The parameter $b=b_0$ governs the transition between stability and oscillation within the system dynamics. This is exemplified by a phytoplankton (prey)–cladoceran (predator) system. Elevated nutrient inputs, notably nitrogen and phosphorus, increase the phytoplankton carrying capacity K, which in turn reduces the half-saturation constant $b={\displaystyle \frac{h}{K}}$, where h denotes the Holling Type II half-saturation constant. Such a reduction precipitates population oscillations ($b<b_0$) as a manifestation of the paradox of enrichment. Management strategies thus aim to stabilize coexistence by maintaining $b>b_0$, where the critical value is defined as $b_0={\displaystyle \frac{(1-a)(d-s)(1+d-s)}{d+s(1+d-s)}}$. For cladocerans, the conversion rate is $d=1.2$, the comprehensive mortality rate is $s=0.6$, and the phytoplankton harvesting-induced mortality rate is $a=0.3$, the latter resulting from filter-feeding fish activity. Under these conditions, the critical half-saturation constant is approximately $b_0\approx 0.31$. Ecological floating beds covering 20% of the lake surface area should be installed at the inflow points to facilitate the absorption of nitrogen and phosphorus, thereby decreasing the phytoplankton carrying capacity K. This intervention is expected to increase the parameter b from 0.25, indicative of a eutrophic state, to a range of $0.35–0.4$, surpassing the threshold value $b_0=0.31$. Additionally, the introduction of filter-feeding silver carp at a stocking density of 50 individuals per hectare is recommended to regulate phytoplankton density and prevent the parameter b from declining.
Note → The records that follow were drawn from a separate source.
-- ==== Sys2Proof/Tests/Slice0.lean ====
section
/-! SUPPORT. The model's own tests. Expected results are the vectors of spec/95_test_vectors.md or are
worked by hand from the rule named; none is the model's own answer. The last part shows, for every
statement with hypotheses, values that meet them. -/

namespace Sys2Proof.Tests

open Sys2Proof Sys2Proof.Machine Sys2Proof.Config

set_option maxRecDepth 4096

/-! ### Helpers -/

/-- A field of the next state, if there is one. -/
def field {α : Type} (r : Result) (f : State → α) : Option α :=
  match r with
  | .next t => some (f t)
  | .fault _ => none
  | .refused _ => none

/-- At a position of a run with the image `01 02 03` of vector 2.9, the channel's answers given. -/
def mid (st : SessionState) (ph : Phase) (wr : List Bool) (rd : List (Option Byte)) : State :=
  { State.reset with
    st := st, ph := ph, len := 3, npages := 1, timer := interval st ph
    csum := if st = .verifying ∨ st = .exitingBootloader ∨ st = .done then 6 else 0
    hs := if st = .enteringBootloader then .none else .ok
    rxb := if st = .enteringBootloader then 0 else 0x79
    imgLen := 3, chOpen := true, img := [(0, 1), (1, 2), (2, 3)], wrAns := wr, rdAns := rd
    trace := traceAt [(0, 1), (1, 2), (2, 3)] 3 1 0 st ph }

/-- Page 1 of the image of 130 bytes of program P2: only its two bytes are listed. -/
def secondPage (wr : List Bool) : State :=
  { mid .writingPages .send wr [] with
    len := 130, npages := 2, idx := 1, img := [(128, 0x80), (129, 0x81)] }

/-- Waiting after page `i` of the image of 300 bytes of vector 2.10. -/
def page300 (i : PageIdx) : State :=
  { mid .writingPages .wait [] [some 0x79] with len := 300, npages := 3, idx := i, img := [] }

/-- An idle start with the image of 5 bytes of vector 2.8. -/
def begin (len : Word) (isOpen : Bool) : State :=
  { State.reset with start := true, imgLen := len, chOpen := isOpen }

/-- The 126 padding bytes of program P2. -/
def pad126 : List Byte := List.replicate 126 0xFF

/-! ### WellFormed: one ill-formed term per check -/

theorem test_wf_page_address_misaligned :
    (Instr.writePage 0x40 (List.replicate 128 0)).wellFormed = false := by decide
theorem test_wf_page_payload_short :
    (Instr.writePage 0x80 (List.replicate 127 0)).wellFormed = false := by decide
theorem test_wf_top_page_carries_image_byte :
    (Instr.writePage 0xFFFFFF80 (List.replicate 128 0)).wellFormed = false := by decide
theorem test_wf_malformed_is_ack : (Instr.malformed 0x79).wellFormed = false := by decide
theorem test_wf_malformed_is_nack : (Instr.malformed 0x1F).wellFormed = false := by decide
theorem test_wf_no_such_timeout : (Instr.awaitAck 100).wellFormed = false := by decide
theorem test_wf_no_such_delay : (Instr.sleep 2000).wellFormed = false := by decide
theorem test_wf_accepted :
    (Instr.writePage 0xFFFFFF80 (List.replicate 128 0xFF)).wellFormed = true ∧
    (Instr.malformed 0x78).wellFormed = true ∧ (Instr.awaitAck 5000).wellFormed = true ∧
    (Instr.sleep 100).wellFormed = true ∧ Instr.upload.wellFormed = true := by decide

/-! ### Decode: words written out from spec/30_encoding.md R71 to R75 and R78 -/

theorem test_decode_enter : decode .tx [0b10100101] = .ok .enter := by decide
theorem test_decode_erase : decode .tx [0b11100000] = .ok .erase := by decide
/-- The second page frame of program P2: `D0 00 00 00 80 80 81` and 126 times `FF`. -/
theorem test_decode_writePage :
    decode .tx ([0xD0, 0x00, 0x00, 0x00, 0x80, 0x80, 0x81] ++ pad126)
      = .ok (.writePage 0x00000080 ([0x80, 0x81] ++ pad126)) := by decide
/-- Vector 2.3, `idx = 131586`: bytes `01 01 01 00`. -/
theorem test_decode_writePage_address :
    decode .tx ([0xD0, 0x01, 0x01, 0x01, 0x00] ++ List.replicate 128 0xFF)
      = .ok (.writePage 0x01010100 (List.replicate 128 0xFF)) := by decide
theorem test_decode_verify : decode .tx [0b11000000] = .ok .verify := by decide
/-- The checksum frame of program P2. -/
theorem test_decode_checksum :
    decode .tx [0x00, 0x00, 0x20, 0xC1] = .ok (.checksum 0x000020C1) := by decide
/-- R74: four bytes are a checksum frame even where the first is an opcode. -/
theorem test_decode_checksum_like_opcode :
    decode .tx [0xD0, 0x00, 0x00, 0x00] = .ok (.checksum 0xD0000000) := by decide
theorem test_decode_exit : decode .tx [0b11110000] = .ok .exit := by decide
theorem test_decode_ack : decode .rx [0b01111001] = .ok .ack := by decide
theorem test_decode_nack : decode .rx [0b00011111] = .ok .nack := by decide
/-- Vector 2.1: the echo of an opcode is malformed. -/
theorem test_decode_malformed : decode .rx [0xE0] = .ok (.malformed 0xE0) := by decide
/-- R78: AWAIT_ACK, SLEEP and UPLOAD have no encoding. -/
theorem test_decode_no_frame :
    encode (.awaitAck 2000) = [] ∧ encode (.sleep 100) = [] ∧ encode .upload = [] ∧
    decodeTableWord 0 0 = none := by decide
In future research, the model will focus on two key extensions and will be expanded to incorporate time-varying harvesting, including seasonal harvesting, represented by $a\left(t\right)$ for prey harvesting effort and $s\left(t\right)$ for predator harvesting-induced mortality. This extension is anticipated to yield more complex dynamical behaviors, such as quasi-periodicity, compared to models with constant-effort harvesting. Additionally, diffusion processes will be integrated into the discrete system to examine spatial pattern formation associated with spatial Turing instability and temporal Neimark–Sacker bifurcation, potentially resulting in spatiotemporal chaos characterized by chaotic dynamics across both spatial and temporal dimensions.